Now we're done and can start embedding and storing stuff. We have 150k documents or chunks to embed. To make sure things were happening, I decided to embed and index them 100 at a time. I broke down my list of documents into sublists containing 100 docs. I wanted to see some progress. I'm taking 100 docs and using the LangChain OpenSearch object to ingest those 100 docs, which will be embedded automatically and stored in my OpenSearch cluster using HTTPS and the signature. The index name is also required. Not too complicated, but you need to get all the security details right. If you have a good DevOps engineer, they'll figure this out, make it safe, and lock down the configuration. I actually spent more time on IAM and AWS v4 than on anything else, which is a bit frustrating.
Ingestion is complete. Let's take a quick look at the OpenSearch index. We have 150k documents, which is close to what I had in my collection. The index is 1.4 gigs, and we have metrics showing data rate, success rate, etc. Everything seems ready, so we can continue.

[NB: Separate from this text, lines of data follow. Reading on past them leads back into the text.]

/-! ## addHold -/

@[simp] theorem State.addHold_pending (g : Fin 2) (k : LineCause) (b : Option Bottle) : (s.addHold g k b).pending = s.pending := by unfold State.addHold; (repeat' split) <;> simp
@[simp] theorem State.addHold_freeIndex (g : Fin 2) (k : LineCause) (b : Option Bottle) : (s.addHold g k b).freeIndex = s.freeIndex := by unfold State.addHold; (repeat' split) <;> simp
@[simp] theorem State.addHold_cfgBase (g : Fin 2) (k : LineCause) (b : Option Bottle) : (s.addHold g k b).cfgBase = s.cfgBase := by unfold State.addHold; (repeat' split) <;> simp
@[simp] theorem State.addHold_observeAll (g : Fin 2) (k : LineCause) (b : Option Bottle) : (s.addHold g k b).observeAll = s.observeAll := by unfold State.addHold; (repeat' split) <;> simp
@[simp] theorem State.addHold_guards (g : Fin 2) (k : LineCause) (b : Option Bottle) : (s.addHold g k b).guards = s.guards := by unfold State.addHold; (repeat' split) <;> simp
@[simp] theorem State.addHold_config (g : Fin 2) (k : LineCause) (b : Option Bottle) : (s.addHold g k b).config = s.config := by unfold State.addHold; (repeat' split) <;> simp
@[simp] theorem State.addHold_time (g : Fin 2) (k : LineCause) (b : Option Bottle) : (s.addHold g k b).time = s.time := by unfold State.addHold; (repeat' split) <;> simp
@[simp] theorem State.addHold_queue (g : Fin 2) (k : LineCause) (b : Option Bottle) : (s.addHold g k b).queue = s.queue := by unfold State.addHold; (repeat' split) <;> simp
@[simp] theorem State.addHold_grading (g : Fin 2) (k : LineCause) (b : Option Bottle) : (s.addHold g k b).grading = s.grading := by unfold State.addHold; (repeat' split) <;> simp
@[simp] theorem State.addHold_gates (g : Fin 2) (k : LineCause) (b : Option Bottle) : (s.addHold g k b).gates = s.gates := by unfold State.addHold; (repeat' split) <;> simp
@[simp] theorem State.addHold_robots (g : Fin 2) (k : LineCause) (b : Option Bottle) : (s.addHold g k b).robots = s.robots := by unfold State.addHold; (repeat' split) <;> simp
@[simp] theorem State.addHold_zones (g : Fin 2) (k : LineCause) (b : Option Bottle) : (s.addHold g k b).zones = s.zones := by unfold State.addHold; (repeat' split) <;> simp
@[simp] theorem State.addHold_ports (g : Fin 2) (k : LineCause) (b : Option Bottle) : (s.addHold g k b).ports = s.ports := by unfold State.addHold; (repeat' split) <;> simp
@[simp] theorem State.addHold_table (g : Fin 2) (k : LineCause) (b : Option Bottle) : (s.addHold g k b).table = s.table := by unfold State.addHold; (repeat' split) <;> simp
@[simp] theorem State.addHold_path (g : Fin 2) (k : LineCause) (b : Option Bottle) : (s.addHold g k b).path = s.path := by unfold State.addHold; (repeat' split) <;> simp
@[simp] theorem State.addHold_loader (g : Fin 2) (k : LineCause) (b : Option Bottle) : (s.addHold g k b).loader = s.loader := by unfold State.addHold; (repeat' split) <;> simp
@[simp] theorem State.addHold_report (g : Fin 2) (k : LineCause) (b : Option Bottle) : (s.addHold g k b).report = s.report := by unfold State.addHold; (repeat' split) <;> simp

Now we can start asking questions. We just need to set our OpenSearch collection as the retriever, which will return 10 chunks. The prompt template is straightforward. This time, I'm asking the agent to cite the title of the article it used. The prompt template, retrieval chain, and LLM are set up. We'll use the stuff type to pack all the chunks together. We just need to make sure the LLM has been deployed. Given the ingestion time, I'm pretty sure it was deployed. There's a simple way to do this: we just use a waiter to ask the SageMaker client to wait until the endpoint is up. And now we can ask questions.
Let's try this: "What are the worst storms in recent news?" We just had a very bad storm in Western Europe or in France, heading out to the UK. Let's ask that. We'll embed that query with our embedding model, look for relevant documents in our vector index, return them, add them to the prompt, and let the LLM generate. We get two Reuters articles, so we get the sources. That worked. We could go and check those documents and fact-check the answer. The Reuters dataset includes pretty old stuff, so it's fun to ask questions about the USSR and so on. You can explore history with this.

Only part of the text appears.